* [WORK TASK]: From the opening line of the records through the line bearing "AddrOp), Lone .memory", set down every line exactly.

* [INFORMATION GIVEN]:
/-! ### Tiles: the memory slot -/

/-- R149 to R155, R172, R180: loads that hit the operand cache; loads and atomics that leave for their home on this module, or
on another (`issueAcc` sends them); acquires and fences, with stores outstanding or none. -/
def Sys2Proof.Claims.TileAccessesComplete : Prop :=
  ∀ (a : At) (s : State) (x : Tile) (p : Prog) (k : Ctx) (addr : AddrOp), Lone .memory a s x p k →
    (∀ size sd d, oneLine (k.addr addr) (2 ^ size.toNat) = true → storesAhead k (k.addr addr) (2 ^ size.toNat) = false →
      cacheGet x (lineOf (k.addr addr).toNat) = some d → injMode s 0x03 (unitTile a.tile) = none →
      exec (.ld a size sd addr) s = .next (endIssue a (putReg a.tile a.ctx sd
        (bytesWord (sliceB d ((k.addr addr).toNat - lineOf (k.addr addr).toNat) (2 ^ size.toNat)))
        (updTile a.tile (cachePut (lineOf (k.addr addr).toNat) d) (inSlot a s))))) ∧
    (∀ size sd acc, acc = { accessOf a k addr (.load (2 ^ size.toNat) sd true) with late := closedTo s p.rider, done := false } →
      cacheGet x (lineOf (k.addr addr).toNat) = none → exec (.ld a size sd addr) s = .next (endIssue a (issueAcc a.tile a.ctx
        (updCtx a.tile a.ctx (fun k => { k with noFill := false }) (block a (.access acc false) (inSlot a s)))))) ∧
    (∀ size sd acc, acc = { accessOf a k addr (.load (2 ^ size.toNat) sd false) with late := closedTo s p.rider, done := false } →
      exec (.ldU a size sd addr) s = .next (endIssue a (issueAcc a.tile a.ctx
        (updCtx a.tile a.ctx (fun k => { k with noFill := false }) (block a (.access acc false) (inSlot a s)))))) ∧
    (∀ size sd opa o, closedTo s p.rider = false → Hits s (.tile a.tile) p.rider (k.addr addr) false opa →
      target s opa = .off o →
      (cacheGet x (lineOf (k.addr addr).toNat) = none → exec (.ld a size sd addr) s = .next (endIssue a (block a
        (.access (accessOf a k addr (.load (2 ^ size.toNat) sd true)) false)
        (updCtx a.tile a.ctx (fun k => { k with noFill := false }) (inSlot a s))))) ∧
      exec (.ldU a size sd addr) s = .next (endIssue a (block a
        (.access (accessOf a k addr (.load (2 ^ size.toNat) sd false)) false)
        (updCtx a.tile a.ctx (fun k => { k with noFill := false }) (inSlot a s))))) ∧
    (∀ code size sd sa sb opa o, code.toNat < 14 → closedTo s p.rider = false →
      Hits s (.tile a.tile) p.rider (k.addr addr) true opa → target s opa = .off o →
      exec (.atom a code size sd addr sa sb) s = .next (endIssue a (block a (.access (accessOf a k addr (.atom (tileAtom code size (k.getS sa) (k.getS sb)) sd)) false)
        (updTile a.tile (cacheDrop (k.addr addr).toNat (atomLen (tileAtom code size (k.getS sa) (k.getS sb))))
          (inSlot a s))))) ∧
    (∀ sa sb, exec (.acq a sa sb) s = .next (endIssue a
      (updTile a.tile (fun x => x.acquire (k.getS sa).toNat (k.getS sb).toNat) (inSlot a s)))) ∧
    (k.stores = [] → exec (.fence a) s = .next (endIssue a (updCtx a.tile a.ctx (fun k => { k with refused := [] })
      (fenceDone (ctxSource s a.tile a.ctx) (fenceFrames (ctxSource s a.tile a.ctx) (inSlot a s)))))) ∧
    (k.stores ≠ [] → exec (.fence a) s = .next (endIssue a (block a .fence
      (fenceFrames (ctxSource s a.tile a.ctx) (inSlot a s)))))

/-- R149, R151, R172: a store enters the context's store queue, translated, ends the context's turn, and drops the lines it
touches from the operand cache; no byte of the store changes until it lands. -/
def Obligations.TileStoresQueue : Prop :=
  ∀ (a : At) (s : State) (x : Tile) (p : Prog) (k : Ctx) (addr : AddrOp) (size : BitVec 2) (ss : BitVec 5) (opa : Word)
      (o : Nat),
    Lone .memory a s x p k → closedTo s p.rider = false → k.stores = [] → k.sigs = [] →
    Hits s (.tile a.tile) p.rider (k.addr addr) true opa → target s opa = .off o →
    (oneLine (k.addr addr) (2 ^ size.toNat) = true → ∃ t, exec (.st a size ss addr) s = .next t ∧ t.store = s.store ∧
      t = endIssue a (updCtx a.tile a.ctx (fun j =>
        { j with turn := true, stores := [entryOf k addr size ss false opa], nextSeq := k.nextSeq + 1 })
        (updTile a.tile (cacheDrop (k.addr addr).toNat (2 ^ size.toNat)) (inSlot a s)))) ∧
    (flaggedForm opa (2 ^ size.toNat) = true → ∃ t, exec (.stF a size ss addr) s = .next t ∧ t.store = s.store ∧
      t = endIssue a (updCtx a.tile a.ctx (fun j =>
        { j with turn := true, stores := [entryOf k addr size ss true opa], nextSeq := k.nextSeq + 1 })
        (updTile a.tile (cacheDrop (k.addr addr).toNat (2 ^ size.toNat)) (inSlot a s))))

/-- R148, R149, R151, R169, R194: the data of a load reaches its register and the context goes on; a store of the context that
no earlier one to its line precedes lands in memory, or in its sync object, and leaves the queue. -/
def Sys2Proof.Claims.TileReturnsComplete : Prop :=
  (∀ (t : BitVec 10) (c : BitVec 4) (s : State) (k : Ctx) (r : BitVec 6) (a : Access) (n : Nat) (sd : BitVec 5)
      (opa : Word) (o : Nat),
    s.phase = .running → findCtx s t c = some k → tileRider s t = some r → k.block = .access a false → a.tile = t →
    a.ctx = c → a.kind = .load n sd false → a.late = false → a.done = true → 1 ≤ n → oneLine a.va n = true →
    storesBefore k opa n = false → Hits s (.tile t) r a.va false opa → target s opa = .off o →
    Reads s (rqTile t c r a.va) o n → exec (.loadDataReturn t c none) s =
      .next (makeReady t c (putReg t c sd (bytesWord (held s o n)) (meterRd r n s)))) ∧
  (∀ (t : BitVec 10) (c : BitVec 4) (s : State) (k : Ctx) (r : BitVec 6) (a : Access) (n : Nat) (sd : BitVec 5)
      (opa line : Word) (o : Nat),
    s.phase = .running → findCtx s t c = some k → tileRider s t = some r → k.block = .access a false → a.tile = t →
    a.ctx = c → a.kind = .load n sd true → a.late = false → a.done = true → oneLine a.va n = true →
    Hits s (.tile t) r a.va false opa → opaSpace opa = 0 → Hits s (.tile t) r (BitVec.ofNat 64 (lineOf a.va.toNat)) false line →
    storesBefore k line 64 = false → target s line = .off o → Reads s (rqTile t c r a.va) o 64 →
      exec (.loadDataReturn t c none) s = .next (endLoad a sd (sliceB (held s o 64) (a.va.toNat % 64) n) (some (held s o 64))
        (meterRd r 64 s))) ∧
  (∀ (t : BitVec 10) (c : BitVec 4) (s : State) (k : Ctx) (r : BitVec 6) (a : Access) (n : Nat) (sd : BitVec 5)
      (ret : RemoteRet),
    s.phase = .running → findCtx s t c = some k → tileRider s t = some r → k.block = .access a true → a.tile = t →
    a.ctx = c → a.kind = .load n sd false → ret.status = .ok → ret.data.length = n → n ≤ 8 →
      exec (.loadDataReturn t c (some ret)) s = .next (makeReady t c (putReg t c sd (bytesWord ret.data)
        (dropLoads (· = .ctx t c) s)))) ∧
  (∀ (t : BitVec 10) (c : BitVec 4) (s : State) (k : Ctx) (r : BitVec 6) (e : StoreEnt) (o f : Nat) (fr : Frame) (x : Extent),
    s.phase = .running → findCtx s t c = some k → tileRider s t = some r → k.stores = [e] → e.ready = true →
    e.remote = false → e.late = false → e.flagged = false → target s e.opa = .off o →
    Writes s (rqTile t c r e.va) o f fr e.data x → exec (.storeLandingAck t ⟨c, e.seq⟩ .ok) s =
      .next (dropStore t c e.seq (written (rqTile t c r e.va) o f e.data s))) ∧
  (∀ (t : BitVec 10) (c : BitVec 4) (s : State) (k : Ctx) (r : BitVec 6) (e : StoreEnt) (obj : Nat),
    s.phase = .running → findCtx s t c = some k → tileRider s t = some r → k.stores = [e] → e.ready = true →
    e.remote = false → e.late = false → e.flagged = false → target s e.opa = .sync obj → e.data.length = 8 →
    syncRefusal s r obj = none → exec (.storeLandingAck t ⟨c, e.seq⟩ .ok) s =
      .next (dropStore t c e.seq (syncWrite obj (bytesWord e.data) s)))

/-- R148 to R155, R169, R172, R180, R194: accesses of a tile to memory and their returns. -/
def Obligations.TileMemoryComplete : Prop := TileAccessesComplete ∧ TileReturnsComplete

/-- R156, R192, R193: signals wait behind the context's stores and then change their object; `WAIT` ends at once when
its condition holds and else blocks; its limit ends it with 1 in `Sd`. -/
def Sys2Proof.Claims.SignalsAndWaitsComplete : Prop :=
  (∀ (a : At) (s : State) (x : Tile) (p : Prog) (k : Ctx) (obj : BitVec 14), Lone .memory a s x p k →
    (∀ ss, k.queued + 1 < 16 →
      exec (.sigAdd a obj ss) s = .next (endIssue a (endTurn a (updCtx a.tile a.ctx (fun j =>
        { j with sigs := j.sigs ++ [{ seq := k.nextSeq, obj := obj, add := true, value := k.getS ss, pc := k.pc }],
                 nextSeq := j.nextSeq + 1 }) (inSlot a s)))) ∧
      exec (.sigSet a obj ss) s = .next (endIssue a (endTurn a (updCtx a.tile a.ctx (fun j =>
        { j with sigs := j.sigs ++ [{ seq := k.nextSeq, obj := obj, add := false, value := k.getS ss, pc := k.pc }],
                 nextSeq := j.nextSeq + 1 }) (inSlot a s))))) ∧
    (∀ (cmp : BitVec 2) (ss sa sb sl sd : BitVec 5), cmp.toNat < 2 → syncRefusal s p.rider obj.toNat = none →
      ((if cmp = 1 then syncVal s obj.toNat = k.getS ss else (k.getS ss).toNat ≤ (syncVal s obj.toNat).toNat) →
        exec (.wait a obj cmp ss sa sb sl sd) s = .next (endIssue a (endTurn a (putReg a.tile a.ctx sd 0
          (updTile a.tile (fun x => x.acquire (k.getS sa).toNat (k.getS sb).toNat) (inSlot a s)))))) ∧
      (¬ (if cmp = 1 then syncVal s obj.toNat = k.getS ss else (k.getS ss).toNat ≤ (syncVal s obj.toNat).toNat) →
        exec (.wait a obj cmp ss sa sb sl sd) s = .next (endIssue a (block a
          (.sync obj (k.getS sa).toNat (k.getS sb).toNat (k.getS sl).toNat sd)
          { inSlot a s with sync.waits := s.sync.waits ++
              [Wait.mk (.ctx a.tile a.ctx) obj (decide (cmp = 1)) (k.getS ss) (k.getS sl)] }))))) ∧
  (∀ (t : BitVec 10) (c : BitVec 4) (s : State) (k : Ctx) (r : BitVec 6) (g : Signal) (rest : List Signal),
    s.phase = .running → findCtx s t c = some k → tileRider s t = some r → k.sigs = g :: rest →
    (∀ e ∈ k.stores, g.seq ≤ e.seq) → (∀ e ∈ k.refused, g.seq ≤ e.seq) → syncRefusal s r g.obj.toNat = none →
    injMode s 0x04 (unitChainring (g.obj.toNat / 1024 % 16)) = none →
      exec (.signalApply t c) s = .next (afterStores t c (syncWrite g.obj.toNat
        (if g.add then syncVal s g.obj.toNat + g.value else g.value)
        (updCtx t c (fun k => { k with sigs := rest }) s)))) ∧
  (∀ (t : BitVec 10) (c : BitVec 4) (s : State) (k : Ctx) (obj : BitVec 14) (base len limit : Nat) (sd : BitVec 5),
    s.phase = .running → findCtx s t c = some k → k.block = .sync obj base len limit sd → limit ≠ 0 →
      exec (.waitLimitExpiry t c) s = .next (makeReady t c (updCtx t c (fun k => k.putS sd 1)
        { s with sync.waits := dropIf s.sync.waits (·.who == .ctx t c) })))

/-- R169, R174 to R176, R178: streams start from their descriptor in the pannier, wait, stop, and transfer 64 bytes a beat. -/
def Obligations.StreamsComplete : Prop :=
  (∀ (a : At) (s : State) (x : Tile) (p : Prog) (k : Ctx) (n : BitVec 5), Lone .stream a s x p k → n.toNat < p.streams →
    (∀ ss z, streamRunning x n = false → (k.getS ss).toNat % 32 = 0 → (k.getS ss).toNat + 32 ≤ 4194304 →
      injMode s 0x01 (unitTile a.tile) = none →
      parseStream n a.ctx (memReadN x.pannier (k.getS ss).toNat 32) = some z →
      (bit z.doneSync 15 = true → riderHasSync s p.rider (bits z.doneSync 0 14) = true) →
      exec (.strStart a n ss) s = .next (endIssue a (updTile a.tile (fun x =>
        { x with streams := dropIf x.streams (·.n = n) ++ [{ z with late := closedTo s p.rider }] })
        (bankMeets a.tile (k.getS ss).toNat 32 (inSlot a s))))) ∧
    (∀ ss, streamRunning x n = true →
      exec (.strStart a n ss) s = .next (endIssue a (block a (.stream n (some ss)) (inSlot a s)))) ∧
    (streamRunning x n = false → exec (.strWait a n) s = .next (endIssue a (inSlot a s)) ∧
      exec (.strStop a n) s = .next (endIssue a (inSlot a s))) ∧
    (streamRunning x n = true →
      exec (.strWait a n) s = .next (endIssue a (block a (.stream n none) (inSlot a s))) ∧
      exec (.strStop a n) s = .next (endIssue a (stopIdle a.tile
        (updStream a.tile n (fun z => { z with stopping := true }) (inSlot a s)))))) ∧
  (∀ (t : BitVec 10) (n : BitVec 5) (s : State) (x : Tile) (r : BitVec 6) (z : Stream) (opa : Word) (o : Nat),
    s.phase = .running → findTile s t = some x → tileRider s t = some r → findStream x n = some z → z.n = n →
    z.running = true → z.late = false → Hits s (.stream t n) r (z.beatVa z.next) z.toStore opa → target s opa = .off o →
    (z.toStore = false → Reads s (rqStream t z r) o 64 → exec (.streamBeatCompletion t n none) s = .next (nextBeat t z
        (updTile t (pannierBeat n (z.beatPannier z.next) o (held s o 64)) (meterRd r 64 s)))) ∧
    (∀ f fr e, z.toStore = true → z.sent = false →
      Writes s (rqStream t z r) o f fr (memReadN x.pannier (z.beatPannier z.next) 64) e →
      exec (.streamBeatCompletion t n none) s = .next (nextBeat t z
        (written (rqStream t z r) o f (memReadN x.pannier (z.beatPannier z.next) 64) s))))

* [TASK RESPONSE]:
/-! ### Tiles: the memory slot -/

/-- R149 to R155, R172, R180: loads that hit the operand cache; loads and atomics that leave for their home on this module, or
on another (`issueAcc` sends them); acquires and fences, with stores outstanding or none. -/
def Sys2Proof.Claims.TileAccessesComplete : Prop :=
  ∀ (a : At) (s : State) (x : Tile) (p : Prog) (k : Ctx) (addr : AddrOp), Lone .memory a s x p k →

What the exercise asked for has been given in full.